Quant à l’esprit féodal, les preuves de son développement, en Picardie, sont bien plus nombreuses encore. Suivant le même auteur, on comptait dans la mouvance directe du comté de Ponthieu 250 fiefs et plus de 400 arrière-fiefs ; dans la mouvance du comté de Guines, 12 baronnies et 12 pairies.
La plupart des seigneurs avaient haute et basse justice, et sur aucun point du royaume peut-être le droit féodal ne présentait des usages plus bizarres, des symboles plus étranges. Les familles nobles, sous le règne de Louis XIV, étaient au nombre de 500, toutes d’origine ancienne ; et, parmi les plus illustres, nous citerons les maisons d’Ailly, de Boufflers, de Créqui, de, Rambures, d’Estrée, d’Humières, de Melun, de La Motte-Houdancourt, de Gamaches, de Mailly, de Rubempré, de Senarpont ; n’oublions pas qu’outre Godefroy de Bouillon, la noblesse picarde a donné huit rois au trône de, Jérusalem.
Non, cependant, que la sève du pays soit épuisée par cette exubérance de floraison aristocratique ; lorsqu’à bout de résignation et de patience, après un long et sérieux travail des esprits, l’indépendance municipale essayera ses premières manifestations, quels magnifiques exemples d’habile persévérance, de courageuse initiative et d’invincible fermeté, les villes de Picardie ne donneront-elles pas au reste de la France ?
Vers 1250, l’affranchissement des communes était à peu près complet dans la province entière.

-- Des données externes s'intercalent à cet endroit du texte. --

/-! Block BRG (12 R348). -/

def Reg.BRG_CFG : RegDesc := ⟨0x200000, 1, 0, 1, 0, [⟨31, 0, .skn, 0xc350, 0x32, 0x3d0900⟩]⟩
abbrev F.BRG_CFG_CPL_TIMEOUT_US : Fld := ⟨Reg.BRG_CFG, 31, 0⟩
def Reg.BRG_LOCK_CFG : RegDesc := ⟨0x200004, 1, 0, 1, 0, [⟨31, 16, .skn, 0, 0, 0xffff⟩, ⟨15, 0, .skn, 0xa, 1, 0x3e8⟩]⟩
abbrev F.BRG_LOCK_CFG_BAR2_MIB : Fld := ⟨Reg.BRG_LOCK_CFG, 31, 16⟩
abbrev F.BRG_LOCK_CFG_LOCK_MAX_MS : Fld := ⟨Reg.BRG_LOCK_CFG, 15, 0⟩
def Reg.BRG_PORT_CFG : RegDesc := ⟨0x200008, 1, 0, 1, 0, [⟨31, 31, .skn, 0, 0, 1⟩, ⟨15, 0, .skn, 0x64, 0xa, 0xea60⟩]⟩
abbrev F.BRG_PORT_CFG_AUTO_PROMOTE : Fld := ⟨Reg.BRG_PORT_CFG, 31, 31⟩
abbrev F.BRG_PORT_CFG_PROMOTE_AFTER_MS : Fld := ⟨Reg.BRG_PORT_CFG, 15, 0⟩
def Reg.BRG_PORT_CMD : RegDesc := ⟨0x20000C, 1, 0, 1, 0, [⟨31, 31, .wo, 0, 0, 1⟩, ⟨2, 0, .wo, 0, 0, 7⟩]⟩
abbrev F.BRG_PORT_CMD_PROMOTE : Fld := ⟨Reg.BRG_PORT_CMD, 31, 31⟩
abbrev F.BRG_PORT_CMD_DIE : Fld := ⟨Reg.BRG_PORT_CMD, 2, 0⟩
def Reg.BRG_PORT_STATUS : RegDesc := ⟨0x200010, 1, 0, 1, 0, [⟨31, 29, .ro, 0, 0, 7⟩, ⟨23, 16, .ro, 0, 0, 0xff⟩, ⟨15, 12, .ro, 0, 0, 0xf⟩, ⟨11, 8, .ro, 0, 0, 0xf⟩, ⟨7, 0, .rws, 0, 0, 0xff⟩]⟩
abbrev F.BRG_PORT_STATUS_PRIMARY : Fld := ⟨Reg.BRG_PORT_STATUS, 31, 29⟩
abbrev F.BRG_PORT_STATUS_STANDBY : Fld := ⟨Reg.BRG_PORT_STATUS, 23, 16⟩
abbrev F.BRG_PORT_STATUS_RATE : Fld := ⟨Reg.BRG_PORT_STATUS, 15, 12⟩
abbrev F.BRG_PORT_STATUS_WIDTH : Fld := ⟨Reg.BRG_PORT_STATUS, 11, 8⟩
abbrev F.BRG_PORT_STATUS_PROMOTIONS : Fld := ⟨Reg.BRG_PORT_STATUS, 7, 0⟩
def Reg.BRG_TAGS : RegDesc := ⟨0x200014, 1, 0, 1, 0, [⟨31, 31, .wo, 0, 0, 1⟩, ⟨26, 16, .ro, 0, 0, 0x7ff⟩, ⟨10, 0, .ro, 0, 0, 0x7ff⟩]⟩
abbrev F.BRG_TAGS_CLEAR_PEAK : Fld := ⟨Reg.BRG_TAGS, 31, 31⟩
abbrev F.BRG_TAGS_IN_USE : Fld := ⟨Reg.BRG_TAGS, 26, 16⟩
abbrev F.BRG_TAGS_PEAK : Fld := ⟨Reg.BRG_TAGS, 10, 0⟩
def Reg.BRG_FENCE_DROP : RegDesc := ⟨0x200100, 1, 0, 1, 0, [⟨31, 31, .wo, 0, 0, 1⟩, ⟨30, 0, .ro, 0, 0, 0x7fffffff⟩]⟩
abbrev F.BRG_FENCE_DROP_CLEAR : Fld := ⟨Reg.BRG_FENCE_DROP, 31, 31⟩
abbrev F.BRG_FENCE_DROP_COUNT : Fld := ⟨Reg.BRG_FENCE_DROP, 30, 0⟩
def Reg.BRG_NOTICE_STALE : RegDesc := ⟨0x200104, 1, 0, 1, 0, [⟨31, 31, .wo, 0, 0, 1⟩, ⟨30, 0, .ro, 0, 0, 0x7fffffff⟩]⟩
abbrev F.BRG_NOTICE_STALE_CLEAR : Fld := ⟨Reg.BRG_NOTICE_STALE, 31, 31⟩
abbrev F.BRG_NOTICE_STALE_COUNT : Fld := ⟨Reg.BRG_NOTICE_STALE, 30, 0⟩
def Reg.BRG_LATE_CPL : RegDesc := ⟨0x200108, 1, 0, 1, 0, [⟨31, 31, .wo, 0, 0, 1⟩, ⟨30, 0, .ro, 0, 0, 0x7fffffff⟩]⟩
abbrev F.BRG_LATE_CPL_CLEAR : Fld := ⟨Reg.BRG_LATE_CPL, 31, 31⟩
abbrev F.BRG_LATE_CPL_COUNT : Fld := ⟨Reg.BRG_LATE_CPL, 30, 0⟩
def Reg.BRG_ATOMIC_BLOCKED : RegDesc := ⟨0x20010C, 1, 0, 1, 0, [⟨31, 31, .wo, 0, 0, 1⟩, ⟨30, 0, .ro, 0, 0, 0x7fffffff⟩]⟩
abbrev F.BRG_ATOMIC_BLOCKED_CLEAR : Fld := ⟨Reg.BRG_ATOMIC_BLOCKED, 31, 31⟩
abbrev F.BRG_ATOMIC_BLOCKED_COUNT : Fld := ⟨Reg.BRG_ATOMIC_BLOCKED, 30, 0⟩
def Reg.BRG_PREFETCH_DISCARD : RegDesc := ⟨0x200110, 1, 0, 1, 0, [⟨31, 31, .wo, 0, 0, 1⟩, ⟨30, 0, .ro, 0, 0, 0x7fffffff⟩]⟩
abbrev F.BRG_PREFETCH_DISCARD_CLEAR : Fld := ⟨Reg.BRG_PREFETCH_DISCARD, 31, 31⟩
abbrev F.BRG_PREFETCH_DISCARD_COUNT : Fld := ⟨Reg.BRG_PREFETCH_DISCARD, 30, 0⟩
def Reg.BRG_UR_LOCK : RegDesc := ⟨0x200114, 1, 0, 1, 0, [⟨31, 31, .wo, 0, 0, 1⟩, ⟨30, 0, .ro, 0, 0, 0x7fffffff⟩]⟩
abbrev F.BRG_UR_LOCK_CLEAR : Fld := ⟨Reg.BRG_UR_LOCK, 31, 31⟩
abbrev F.BRG_UR_LOCK_COUNT : Fld := ⟨Reg.BRG_UR_LOCK, 30, 0⟩
def Reg.BRG_NEAR_MISS : RegDesc := ⟨0x200140, 1, 0, 1, 0, [⟨31, 31, .wo, 0, 0, 1⟩, ⟨15, 0, .ro, 0, 0, 0xffff⟩]⟩
abbrev F.BRG_NEAR_MISS_CLEAR : Fld := ⟨Reg.BRG_NEAR_MISS, 31, 31⟩
abbrev F.BRG_NEAR_MISS_COUNT : Fld := ⟨Reg.BRG_NEAR_MISS, 15, 0⟩
def Reg.BRG_VDP_CFG : RegDesc := ⟨0x200800, 32, 0x20, 1, 0, [⟨31, 31, .skn, 0, 0, 1⟩, ⟨30, 28, .skn, 0, 0, 7⟩, ⟨27, 16, .skn, 0, 0, 0xfff⟩, ⟨15, 0, .skn, 0, 0, 0xffff⟩]⟩
abbrev F.BRG_VDP_CFG_VALID : Fld := ⟨Reg.BRG_VDP_CFG, 31, 31⟩
abbrev F.BRG_VDP_CFG_TGT_DIE : Fld := ⟨Reg.BRG_VDP_CFG, 30, 28⟩
abbrev F.BRG_VDP_CFG_TGT_HUB : Fld := ⟨Reg.BRG_VDP_CFG, 27, 16⟩
abbrev F.BRG_VDP_CFG_STRAND_OUT : Fld := ⟨Reg.BRG_VDP_CFG, 15, 0⟩
def Reg.BRG_VDP_IN : RegDesc := ⟨0x200804, 32, 0x20, 1, 0, [⟨15, 0, .skn, 0, 0, 0xffff⟩]⟩
abbrev F.BRG_VDP_IN_STRAND_IN : Fld := ⟨Reg.BRG_VDP_IN, 15, 0⟩
def Reg.BRG_VDP_STATUS : RegDesc := ⟨0x200808, 32, 0x20, 1, 0, [⟨31, 31, .ro, 0, 0, 1⟩, ⟨30, 30, .ro, 0, 0, 1⟩, ⟨29, 29, .ro, 0, 0, 1⟩, ⟨28, 25, .ro, 0, 0, 0xf⟩, ⟨24, 20, .ro, 0, 0, 0x1f⟩]⟩
abbrev F.BRG_VDP_STATUS_PRESENT : Fld := ⟨Reg.BRG_VDP_STATUS, 31, 31⟩
abbrev F.BRG_VDP_STATUS_LINK_ACTIVE : Fld := ⟨Reg.BRG_VDP_STATUS, 30, 30⟩
abbrev F.BRG_VDP_STATUS_LOCKED : Fld := ⟨Reg.BRG_VDP_STATUS, 29, 29⟩
abbrev F.BRG_VDP_STATUS_FAR_SPEED : Fld := ⟨Reg.BRG_VDP_STATUS, 28, 25⟩
abbrev F.BRG_VDP_STATUS_FAR_WIDTH : Fld := ⟨Reg.BRG_VDP_STATUS, 24, 20⟩
def Reg.BRG_WIN_CFG : RegDesc := ⟨0x201000, 64, 0x20, 1, 0, [⟨31, 31, .skn, 0, 0, 1⟩, ⟨30, 28, .skn, 0, 0, 7⟩, ⟨27, 27, .skn, 0, 0, 1⟩, ⟨26, 26, .skn, 0, 0, 1⟩, ⟨25, 25, .skn, 0, 0, 1⟩, ⟨24, 24, .skn, 0, 0, 1⟩, ⟨23, 23, .skn, 0, 0, 1⟩, ⟨16, 12, .skn, 0, 0, 0x1f⟩, ⟨11, 9, .skn, 0, 0, 7⟩]⟩
abbrev F.BRG_WIN_CFG_VALID : Fld := ⟨Reg.BRG_WIN_CFG, 31, 31⟩
abbrev F.BRG_WIN_CFG_KIND : Fld := ⟨Reg.BRG_WIN_CFG, 30, 28⟩
abbrev F.BRG_WIN_CFG_PREFETCH : Fld := ⟨Reg.BRG_WIN_CFG, 27, 27⟩
abbrev F.BRG_WIN_CFG_WATCHED : Fld := ⟨Reg.BRG_WIN_CFG, 26, 26⟩
abbrev F.BRG_WIN_CFG_ATOMIC : Fld := ⟨Reg.BRG_WIN_CFG, 25, 25⟩
abbrev F.BRG_WIN_CFG_FENCE_MODE : Fld := ⟨Reg.BRG_WIN_CFG, 24, 24⟩
abbrev F.BRG_WIN_CFG_LOCKABLE : Fld := ⟨Reg.BRG_WIN_CFG, 23, 23⟩
abbrev F.BRG_WIN_CFG_VDP : Fld := ⟨Reg.BRG_WIN_CFG, 16, 12⟩
abbrev F.BRG_WIN_CFG_SRC_DIE : Fld := ⟨Reg.BRG_WIN_CFG, 11, 9⟩
def Reg.BRG_WIN_BASE_LO : RegDesc := ⟨0x201004, 64, 0x20, 1, 0, [⟨31, 0, .skn, 0, 0, 0xffffffff⟩]⟩
abbrev F.BRG_WIN_BASE_LO_BASE : Fld := ⟨Reg.BRG_WIN_BASE_LO, 31, 0⟩
def Reg.BRG_WIN_BASE_HI : RegDesc := ⟨0x201008, 64, 0x20, 1, 0, [⟨31, 0, .skn, 0, 0, 0xffffffff⟩]⟩
abbrev F.BRG_WIN_BASE_HI_BASE : Fld := ⟨Reg.BRG_WIN_BASE_HI, 31, 0⟩
def Reg.BRG_WIN_SIZE : RegDesc := ⟨0x20100C, 64, 0x20, 1, 0, [⟨31, 0, .skn, 0, 0, 0xffffffff⟩]⟩
abbrev F.BRG_WIN_SIZE_SIZE_MIB : Fld := ⟨Reg.BRG_WIN_SIZE, 31, 0⟩
def Reg.BRG_WIN_OFF : RegDesc := ⟨0x201010, 64, 0x20, 1, 0, [⟨31, 0, .skn, 0, 0, 0xffffffff⟩]⟩
abbrev F.BRG_WIN_OFF_OFF_MIB : Fld := ⟨Reg.BRG_WIN_OFF, 31, 0⟩
def Reg.BRG_SEM : RegDesc := ⟨0x203000, 64, 4, 1, 0, [⟨31, 31, .ro, 0, 0, 1⟩, ⟨30, 30, .ro, 0, 0, 1⟩, ⟨8, 0, .ro, 0x1ff, 0, 0x1ff⟩]⟩
abbrev F.BRG_SEM_GRANTED : Fld := ⟨Reg.BRG_SEM, 31, 31⟩
abbrev F.BRG_SEM_HELD : Fld := ⟨Reg.BRG_SEM, 30, 30⟩
abbrev F.BRG_SEM_HOLDER : Fld := ⟨Reg.BRG_SEM, 8, 0⟩
def Reg.BRG_FN_ERR : RegDesc := ⟨0x204000, 249, 0x10, 1, 0, [⟨31, 31, .rws, 0, 0, 1⟩, ⟨15, 0, .ro, 0, 0, 0xffff⟩]⟩
abbrev F.BRG_FN_ERR_FAR_WRITE_ERR : Fld := ⟨Reg.BRG_FN_ERR, 31, 31⟩
abbrev F.BRG_FN_ERR_LAST_ORDINAL : Fld := ⟨Reg.BRG_FN_ERR, 15, 0⟩
def Reg.BRG_FN_ORDINAL : RegDesc := ⟨0x204004, 249, 0x10, 1, 0, [⟨15, 0, .ro, 0, 0, 0xffff⟩]⟩
abbrev F.BRG_FN_ORDINAL_NEXT : Fld := ⟨Reg.BRG_FN_ORDINAL, 15, 0⟩
def Reg.BRG_FN_FENCE_LO : RegDesc := ⟨0x204008, 249, 0x10, 1, 0, [⟨31, 0, .w1c, 0, 0, 0xffffffff⟩]⟩
abbrev F.BRG_FN_FENCE_LO_FENCE : Fld := ⟨Reg.BRG_FN_FENCE_LO, 31, 0⟩
def Reg.BRG_FN_FENCE_HI : RegDesc := ⟨0x20400C, 249, 0x10, 1, 0, [⟨31, 0, .w1c, 0, 0, 0xffffffff⟩]⟩
abbrev F.BRG_FN_FENCE_HI_FENCE : Fld := ⟨Reg.BRG_FN_FENCE_HI, 31, 0⟩
def Reg.BRG_DMA_CFG : RegDesc := ⟨0x220000, 64, 0x40, 1, 0, [⟨31, 31, .rw, 0, 0, 1⟩, ⟨30, 30, .rw, 0, 0, 1⟩, ⟨29, 29, .ro, 0, 0, 1⟩, ⟨28, 24, .rw, 6, 0, 0x1f⟩, ⟨23, 16, .ro, 0, 0, 0xff⟩, ⟨15, 0, .rw, 0, 0, 0xffff⟩]⟩
abbrev F.BRG_DMA_CFG_ENABLE : Fld := ⟨Reg.BRG_DMA_CFG, 31, 31⟩
abbrev F.BRG_DMA_CFG_DIR : Fld := ⟨Reg.BRG_DMA_CFG, 30, 30⟩
abbrev F.BRG_DMA_CFG_HALTED : Fld := ⟨Reg.BRG_DMA_CFG, 29, 29⟩
abbrev F.BRG_DMA_CFG_SIZE_LOG2 : Fld := ⟨Reg.BRG_DMA_CFG, 28, 24⟩
abbrev F.BRG_DMA_CFG_OWNER : Fld := ⟨Reg.BRG_DMA_CFG, 23, 16⟩
abbrev F.BRG_DMA_CFG_STRAND : Fld := ⟨Reg.BRG_DMA_CFG, 15, 0⟩
def Reg.BRG_DMA_RING_LO : RegDesc := ⟨0x220004, 64, 0x40, 1, 0, [⟨31, 12, .rw, 0, 0, 0xfffff⟩]⟩
abbrev F.BRG_DMA_RING_LO_BASE : Fld := ⟨Reg.BRG_DMA_RING_LO, 31, 12⟩
def Reg.BRG_DMA_RING_HI : RegDesc := ⟨0x220008, 64, 0x40, 1, 0, [⟨31, 0, .rw, 0, 0, 0xffffffff⟩]⟩
abbrev F.BRG_DMA_RING_HI_BASE : Fld := ⟨Reg.BRG_DMA_RING_HI, 31, 0⟩
def Reg.BRG_DMA_DOORBELL : RegDesc := ⟨0x220010, 64, 0x40, 1, 0, [⟨31, 0, .rw, 0, 0, 0xffffffff⟩]⟩
abbrev F.BRG_DMA_DOORBELL_PRODUCER : Fld := ⟨Reg.BRG_DMA_DOORBELL, 31, 0⟩
def Reg.BRG_DMA_CONSUMER : RegDesc := ⟨0x220014, 64, 0x40, 1, 0, [⟨31, 0, .ro, 0, 0, 0xffffffff⟩]⟩
abbrev F.BRG_DMA_CONSUMER_CONSUMER : Fld := ⟨Reg.BRG_DMA_CONSUMER, 31, 0⟩
def Reg.BRG_DMA_STATUS : RegDesc := ⟨0x220018, 64, 0x40, 1, 0, [⟨31, 24, .ro, 0, 0, 0xff⟩]⟩
abbrev F.BRG_DMA_STATUS_HALT_CAUSE : Fld := ⟨Reg.BRG_DMA_STATUS, 31, 24⟩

Cette vaillance proverbiale des Picards, mise au service des intérêts locaux, n’a jamais fait défaut non plus dans les grandes questions nationales ; depuis Bouvines jusqu’aux immortelles campagnes de la République et de l’Empire, les Picards ont toujours marché au premier rang parmi les défenseurs de la patrie ; le bataillon de la Somme fut toujours un de ceux qui se firent le plus remarquer par leur valeur et leur patriotisme.
Pendant la guerre de 1870-1871, le département de la Somme fut envahi par les Prussiens. Après les combats de Mézières, de Boves et de Villers-Bretonneux, ils occupèrent Amiens et sa citadelle, abandonnées par l’armée du Nord, qui, sous les ordres du général Faidherbe, ne tarda pas à reprendre l’offensive, en s’emparant de la forteresse de Ham, et en livrant, à Pont-Noyelles, aux Prussiens, un combat qui leur fit éprouver des pertes considérables.
Cependant, Péronne, assiégée et bombardée pendant plusieurs jours, dut capituler ; mais Abbeville ne fut occupée qu’après l’armistice, jusqu’au 22 juillet 1871, où les Prussiens évacuèrent le département. L’invasion lui avait coûté 22 850 443 fr. 27 cent. Puis le génie industriel s’est emparé, tout aussi puissamment qu’avant la guerre, du département de la Somme, le coton et la laine y étant travaillés sous mille formes diverses. Amiens était ainsi devenue au XIXe siècle une des villes manufacturières les plus importantes de France ; l’agriculture était très perfectionnée dans les localités où le sol avait pu répondre aux efforts des cultivateurs ; les vastes tourbières étaient soumises à une exploitation chaque jour plus savante.